In the listing below, find the line containing "def State.kStep (s" and the line containing "let acc := s.applyStep j.startMem o rb ks". Repeat exactly those two lines and every line between them.

#### RECORDS ####

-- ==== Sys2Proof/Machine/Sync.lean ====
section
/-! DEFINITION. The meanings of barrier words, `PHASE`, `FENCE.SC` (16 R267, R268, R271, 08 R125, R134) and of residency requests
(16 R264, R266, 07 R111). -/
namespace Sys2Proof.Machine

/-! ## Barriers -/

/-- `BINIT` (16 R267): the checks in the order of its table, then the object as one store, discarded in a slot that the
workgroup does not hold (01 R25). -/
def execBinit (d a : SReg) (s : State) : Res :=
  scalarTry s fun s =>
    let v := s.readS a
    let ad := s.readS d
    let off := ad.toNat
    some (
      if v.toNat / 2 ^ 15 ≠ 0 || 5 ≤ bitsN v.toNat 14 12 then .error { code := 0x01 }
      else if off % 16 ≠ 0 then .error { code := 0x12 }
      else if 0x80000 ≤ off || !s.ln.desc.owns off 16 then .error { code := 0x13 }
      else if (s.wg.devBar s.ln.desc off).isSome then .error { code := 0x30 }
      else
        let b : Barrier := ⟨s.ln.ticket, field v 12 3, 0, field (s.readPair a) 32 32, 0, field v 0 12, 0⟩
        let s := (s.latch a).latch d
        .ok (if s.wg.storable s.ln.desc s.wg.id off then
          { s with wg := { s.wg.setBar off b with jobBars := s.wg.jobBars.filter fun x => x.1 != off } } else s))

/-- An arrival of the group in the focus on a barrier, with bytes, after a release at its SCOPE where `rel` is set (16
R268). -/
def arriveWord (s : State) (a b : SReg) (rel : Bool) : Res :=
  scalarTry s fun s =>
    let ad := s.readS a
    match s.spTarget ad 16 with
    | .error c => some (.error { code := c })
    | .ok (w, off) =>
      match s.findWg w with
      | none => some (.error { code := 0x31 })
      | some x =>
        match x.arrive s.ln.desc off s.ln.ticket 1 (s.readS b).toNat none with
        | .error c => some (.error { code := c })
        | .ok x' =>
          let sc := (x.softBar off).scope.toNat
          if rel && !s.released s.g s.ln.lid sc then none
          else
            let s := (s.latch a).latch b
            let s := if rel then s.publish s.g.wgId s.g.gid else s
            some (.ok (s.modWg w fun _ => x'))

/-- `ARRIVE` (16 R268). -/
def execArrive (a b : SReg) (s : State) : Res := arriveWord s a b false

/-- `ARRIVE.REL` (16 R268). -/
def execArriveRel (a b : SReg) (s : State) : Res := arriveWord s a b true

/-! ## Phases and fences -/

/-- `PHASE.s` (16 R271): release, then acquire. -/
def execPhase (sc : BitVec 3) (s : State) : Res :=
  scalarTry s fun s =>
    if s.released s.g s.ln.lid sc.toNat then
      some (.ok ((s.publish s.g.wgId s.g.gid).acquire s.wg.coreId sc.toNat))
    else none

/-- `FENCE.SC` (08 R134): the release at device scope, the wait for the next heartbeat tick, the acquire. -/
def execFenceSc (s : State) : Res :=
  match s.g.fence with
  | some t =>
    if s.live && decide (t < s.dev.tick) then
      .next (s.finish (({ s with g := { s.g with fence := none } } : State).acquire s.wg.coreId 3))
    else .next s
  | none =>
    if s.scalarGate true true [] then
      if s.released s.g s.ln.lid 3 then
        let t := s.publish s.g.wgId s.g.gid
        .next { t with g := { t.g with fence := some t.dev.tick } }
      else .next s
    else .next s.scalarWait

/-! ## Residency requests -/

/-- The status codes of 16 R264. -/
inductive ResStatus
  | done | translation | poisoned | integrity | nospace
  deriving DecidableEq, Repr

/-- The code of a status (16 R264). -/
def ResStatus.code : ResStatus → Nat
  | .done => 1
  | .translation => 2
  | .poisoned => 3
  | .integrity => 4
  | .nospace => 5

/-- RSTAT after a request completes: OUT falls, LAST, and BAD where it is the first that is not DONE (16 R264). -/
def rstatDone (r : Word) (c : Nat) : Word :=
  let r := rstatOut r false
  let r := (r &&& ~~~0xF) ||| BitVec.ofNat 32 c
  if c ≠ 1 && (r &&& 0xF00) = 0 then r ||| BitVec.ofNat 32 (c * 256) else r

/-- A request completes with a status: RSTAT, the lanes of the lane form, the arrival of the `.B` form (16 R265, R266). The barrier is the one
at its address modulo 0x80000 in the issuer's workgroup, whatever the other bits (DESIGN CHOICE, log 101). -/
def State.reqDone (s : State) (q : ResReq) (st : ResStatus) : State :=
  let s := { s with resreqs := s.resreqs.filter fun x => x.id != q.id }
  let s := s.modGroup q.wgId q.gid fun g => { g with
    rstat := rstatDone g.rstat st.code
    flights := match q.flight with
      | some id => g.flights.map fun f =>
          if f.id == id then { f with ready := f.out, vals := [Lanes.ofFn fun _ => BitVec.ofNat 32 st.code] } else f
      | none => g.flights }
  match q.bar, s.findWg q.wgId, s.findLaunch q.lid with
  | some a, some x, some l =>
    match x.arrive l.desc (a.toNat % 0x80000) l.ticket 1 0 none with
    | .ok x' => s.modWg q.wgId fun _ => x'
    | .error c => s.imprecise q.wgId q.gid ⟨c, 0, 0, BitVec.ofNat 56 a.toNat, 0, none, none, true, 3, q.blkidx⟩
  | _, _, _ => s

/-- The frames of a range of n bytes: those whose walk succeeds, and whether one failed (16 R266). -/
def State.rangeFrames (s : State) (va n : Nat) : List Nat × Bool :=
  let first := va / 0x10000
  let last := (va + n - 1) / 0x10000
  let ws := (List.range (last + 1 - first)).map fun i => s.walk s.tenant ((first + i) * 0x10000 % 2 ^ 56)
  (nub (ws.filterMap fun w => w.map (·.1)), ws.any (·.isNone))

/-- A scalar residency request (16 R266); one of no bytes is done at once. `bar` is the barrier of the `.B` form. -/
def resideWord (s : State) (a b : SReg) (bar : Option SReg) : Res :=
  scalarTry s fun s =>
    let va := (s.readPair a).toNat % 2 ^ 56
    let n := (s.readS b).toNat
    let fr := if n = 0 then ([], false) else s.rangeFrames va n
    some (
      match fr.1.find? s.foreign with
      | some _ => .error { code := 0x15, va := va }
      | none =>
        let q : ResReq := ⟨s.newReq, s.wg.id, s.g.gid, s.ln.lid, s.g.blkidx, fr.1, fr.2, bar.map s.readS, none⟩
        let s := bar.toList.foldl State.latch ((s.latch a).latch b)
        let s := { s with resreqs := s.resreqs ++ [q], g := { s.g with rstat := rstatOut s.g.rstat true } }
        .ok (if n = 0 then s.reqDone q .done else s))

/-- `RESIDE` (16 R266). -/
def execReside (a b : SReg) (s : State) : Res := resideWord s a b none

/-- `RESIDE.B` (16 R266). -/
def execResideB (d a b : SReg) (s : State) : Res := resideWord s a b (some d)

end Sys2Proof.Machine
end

####
#### RECORDS ####

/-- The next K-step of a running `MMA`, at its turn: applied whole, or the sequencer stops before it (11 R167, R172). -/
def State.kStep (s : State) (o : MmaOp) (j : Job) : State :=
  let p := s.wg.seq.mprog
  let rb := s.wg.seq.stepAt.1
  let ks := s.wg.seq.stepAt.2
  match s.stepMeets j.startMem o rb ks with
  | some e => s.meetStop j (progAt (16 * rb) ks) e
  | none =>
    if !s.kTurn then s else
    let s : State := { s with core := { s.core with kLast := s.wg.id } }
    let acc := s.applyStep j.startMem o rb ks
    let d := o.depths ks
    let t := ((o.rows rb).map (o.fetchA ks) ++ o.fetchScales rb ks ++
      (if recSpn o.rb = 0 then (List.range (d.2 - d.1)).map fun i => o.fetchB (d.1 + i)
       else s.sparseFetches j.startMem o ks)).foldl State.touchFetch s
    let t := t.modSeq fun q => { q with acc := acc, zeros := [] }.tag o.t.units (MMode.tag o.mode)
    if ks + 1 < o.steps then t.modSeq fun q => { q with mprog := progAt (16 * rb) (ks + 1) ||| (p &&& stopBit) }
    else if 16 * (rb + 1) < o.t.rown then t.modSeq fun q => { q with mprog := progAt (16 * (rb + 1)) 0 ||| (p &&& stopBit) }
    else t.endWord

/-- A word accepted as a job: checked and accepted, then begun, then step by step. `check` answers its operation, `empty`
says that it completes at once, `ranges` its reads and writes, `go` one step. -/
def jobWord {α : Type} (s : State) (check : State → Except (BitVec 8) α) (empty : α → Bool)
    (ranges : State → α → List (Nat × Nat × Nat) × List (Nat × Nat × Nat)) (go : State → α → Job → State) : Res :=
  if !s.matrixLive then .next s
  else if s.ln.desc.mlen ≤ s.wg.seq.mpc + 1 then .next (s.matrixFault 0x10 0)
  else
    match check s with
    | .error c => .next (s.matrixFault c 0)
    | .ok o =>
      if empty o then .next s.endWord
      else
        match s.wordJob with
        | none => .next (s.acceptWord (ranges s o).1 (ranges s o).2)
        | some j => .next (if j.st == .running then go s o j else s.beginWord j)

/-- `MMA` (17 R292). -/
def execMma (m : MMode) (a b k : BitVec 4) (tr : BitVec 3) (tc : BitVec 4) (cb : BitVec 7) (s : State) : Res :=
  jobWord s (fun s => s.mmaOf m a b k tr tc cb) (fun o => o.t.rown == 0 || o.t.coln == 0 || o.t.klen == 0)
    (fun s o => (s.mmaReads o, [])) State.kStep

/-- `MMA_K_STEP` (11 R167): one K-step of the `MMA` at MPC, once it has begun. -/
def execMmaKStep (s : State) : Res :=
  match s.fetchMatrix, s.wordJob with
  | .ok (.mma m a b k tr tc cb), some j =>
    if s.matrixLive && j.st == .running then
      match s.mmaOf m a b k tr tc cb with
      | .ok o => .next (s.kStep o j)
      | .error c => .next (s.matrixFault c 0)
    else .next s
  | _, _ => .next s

####
#### RECORDS ####

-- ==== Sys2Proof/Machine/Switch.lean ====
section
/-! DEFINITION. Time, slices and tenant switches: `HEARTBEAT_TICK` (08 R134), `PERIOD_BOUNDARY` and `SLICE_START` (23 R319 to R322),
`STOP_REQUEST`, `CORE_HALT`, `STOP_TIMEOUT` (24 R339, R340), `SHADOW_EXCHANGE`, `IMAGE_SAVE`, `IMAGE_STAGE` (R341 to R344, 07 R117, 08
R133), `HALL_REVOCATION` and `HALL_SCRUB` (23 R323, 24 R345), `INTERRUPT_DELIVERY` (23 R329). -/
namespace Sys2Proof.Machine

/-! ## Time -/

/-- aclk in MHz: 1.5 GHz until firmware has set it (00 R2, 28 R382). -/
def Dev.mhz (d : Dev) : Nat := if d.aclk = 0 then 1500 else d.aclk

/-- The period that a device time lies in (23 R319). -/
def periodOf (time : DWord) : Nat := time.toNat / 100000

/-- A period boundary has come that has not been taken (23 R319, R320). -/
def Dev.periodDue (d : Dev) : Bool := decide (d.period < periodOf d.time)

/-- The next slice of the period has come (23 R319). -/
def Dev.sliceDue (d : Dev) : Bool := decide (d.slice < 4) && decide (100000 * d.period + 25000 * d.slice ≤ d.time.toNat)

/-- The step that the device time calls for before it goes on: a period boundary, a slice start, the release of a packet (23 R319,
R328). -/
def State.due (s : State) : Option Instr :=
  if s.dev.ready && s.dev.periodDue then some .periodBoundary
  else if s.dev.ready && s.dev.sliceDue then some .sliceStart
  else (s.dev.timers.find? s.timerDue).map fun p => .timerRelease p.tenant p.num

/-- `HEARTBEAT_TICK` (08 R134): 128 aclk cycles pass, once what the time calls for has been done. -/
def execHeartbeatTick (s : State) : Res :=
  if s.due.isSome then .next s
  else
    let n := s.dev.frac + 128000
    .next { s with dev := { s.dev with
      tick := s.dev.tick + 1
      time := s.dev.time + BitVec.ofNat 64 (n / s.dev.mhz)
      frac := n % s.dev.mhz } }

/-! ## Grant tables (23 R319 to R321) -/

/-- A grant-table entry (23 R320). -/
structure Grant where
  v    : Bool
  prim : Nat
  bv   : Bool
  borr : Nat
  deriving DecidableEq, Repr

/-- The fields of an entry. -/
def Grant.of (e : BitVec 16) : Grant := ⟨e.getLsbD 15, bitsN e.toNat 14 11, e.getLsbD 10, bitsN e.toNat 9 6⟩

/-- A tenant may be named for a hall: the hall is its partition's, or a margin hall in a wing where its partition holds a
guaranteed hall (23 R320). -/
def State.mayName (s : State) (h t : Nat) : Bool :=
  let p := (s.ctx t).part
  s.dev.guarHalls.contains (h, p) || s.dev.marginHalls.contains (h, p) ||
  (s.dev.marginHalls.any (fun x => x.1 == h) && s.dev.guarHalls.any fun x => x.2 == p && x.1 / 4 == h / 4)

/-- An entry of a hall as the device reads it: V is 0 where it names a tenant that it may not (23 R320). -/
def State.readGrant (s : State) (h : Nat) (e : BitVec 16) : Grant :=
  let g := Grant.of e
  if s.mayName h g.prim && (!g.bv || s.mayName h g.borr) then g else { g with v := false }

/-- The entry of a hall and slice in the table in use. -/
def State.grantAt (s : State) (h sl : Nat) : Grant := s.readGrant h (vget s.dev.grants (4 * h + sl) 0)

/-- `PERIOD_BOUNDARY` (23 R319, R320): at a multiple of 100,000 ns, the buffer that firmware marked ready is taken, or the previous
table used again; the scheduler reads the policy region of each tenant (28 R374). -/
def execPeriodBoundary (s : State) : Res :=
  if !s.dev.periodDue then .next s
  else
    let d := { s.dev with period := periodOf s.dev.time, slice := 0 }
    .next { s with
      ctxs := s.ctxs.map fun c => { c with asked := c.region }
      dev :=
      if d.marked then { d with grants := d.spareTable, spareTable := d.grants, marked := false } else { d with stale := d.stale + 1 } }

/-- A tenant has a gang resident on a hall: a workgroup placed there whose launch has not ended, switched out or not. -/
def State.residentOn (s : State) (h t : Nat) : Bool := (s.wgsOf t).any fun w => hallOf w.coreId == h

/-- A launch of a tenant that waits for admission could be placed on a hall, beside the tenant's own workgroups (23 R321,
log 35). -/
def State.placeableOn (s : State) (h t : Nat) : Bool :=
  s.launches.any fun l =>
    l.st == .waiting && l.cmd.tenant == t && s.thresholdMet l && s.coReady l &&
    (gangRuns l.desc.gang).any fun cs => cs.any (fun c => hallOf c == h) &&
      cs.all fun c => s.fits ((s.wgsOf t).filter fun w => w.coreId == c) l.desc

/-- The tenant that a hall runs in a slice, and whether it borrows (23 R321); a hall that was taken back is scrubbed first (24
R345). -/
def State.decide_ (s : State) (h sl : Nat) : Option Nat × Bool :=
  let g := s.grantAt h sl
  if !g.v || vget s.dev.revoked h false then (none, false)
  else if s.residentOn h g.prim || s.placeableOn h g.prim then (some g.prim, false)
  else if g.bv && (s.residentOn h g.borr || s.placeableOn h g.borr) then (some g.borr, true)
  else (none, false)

####

RESPONSE BOX —
def State.kStep (s : State) (o : MmaOp) (j : Job) : State :=
  let p := s.wg.seq.mprog
  let rb := s.wg.seq.stepAt.1
  let ks := s.wg.seq.stepAt.2
  match s.stepMeets j.startMem o rb ks with
  | some e => s.meetStop j (progAt (16 * rb) ks) e
  | none =>
    if !s.kTurn then s else
    let s : State := { s with core := { s.core with kLast := s.wg.id } }
    let acc := s.applyStep j.startMem o rb ks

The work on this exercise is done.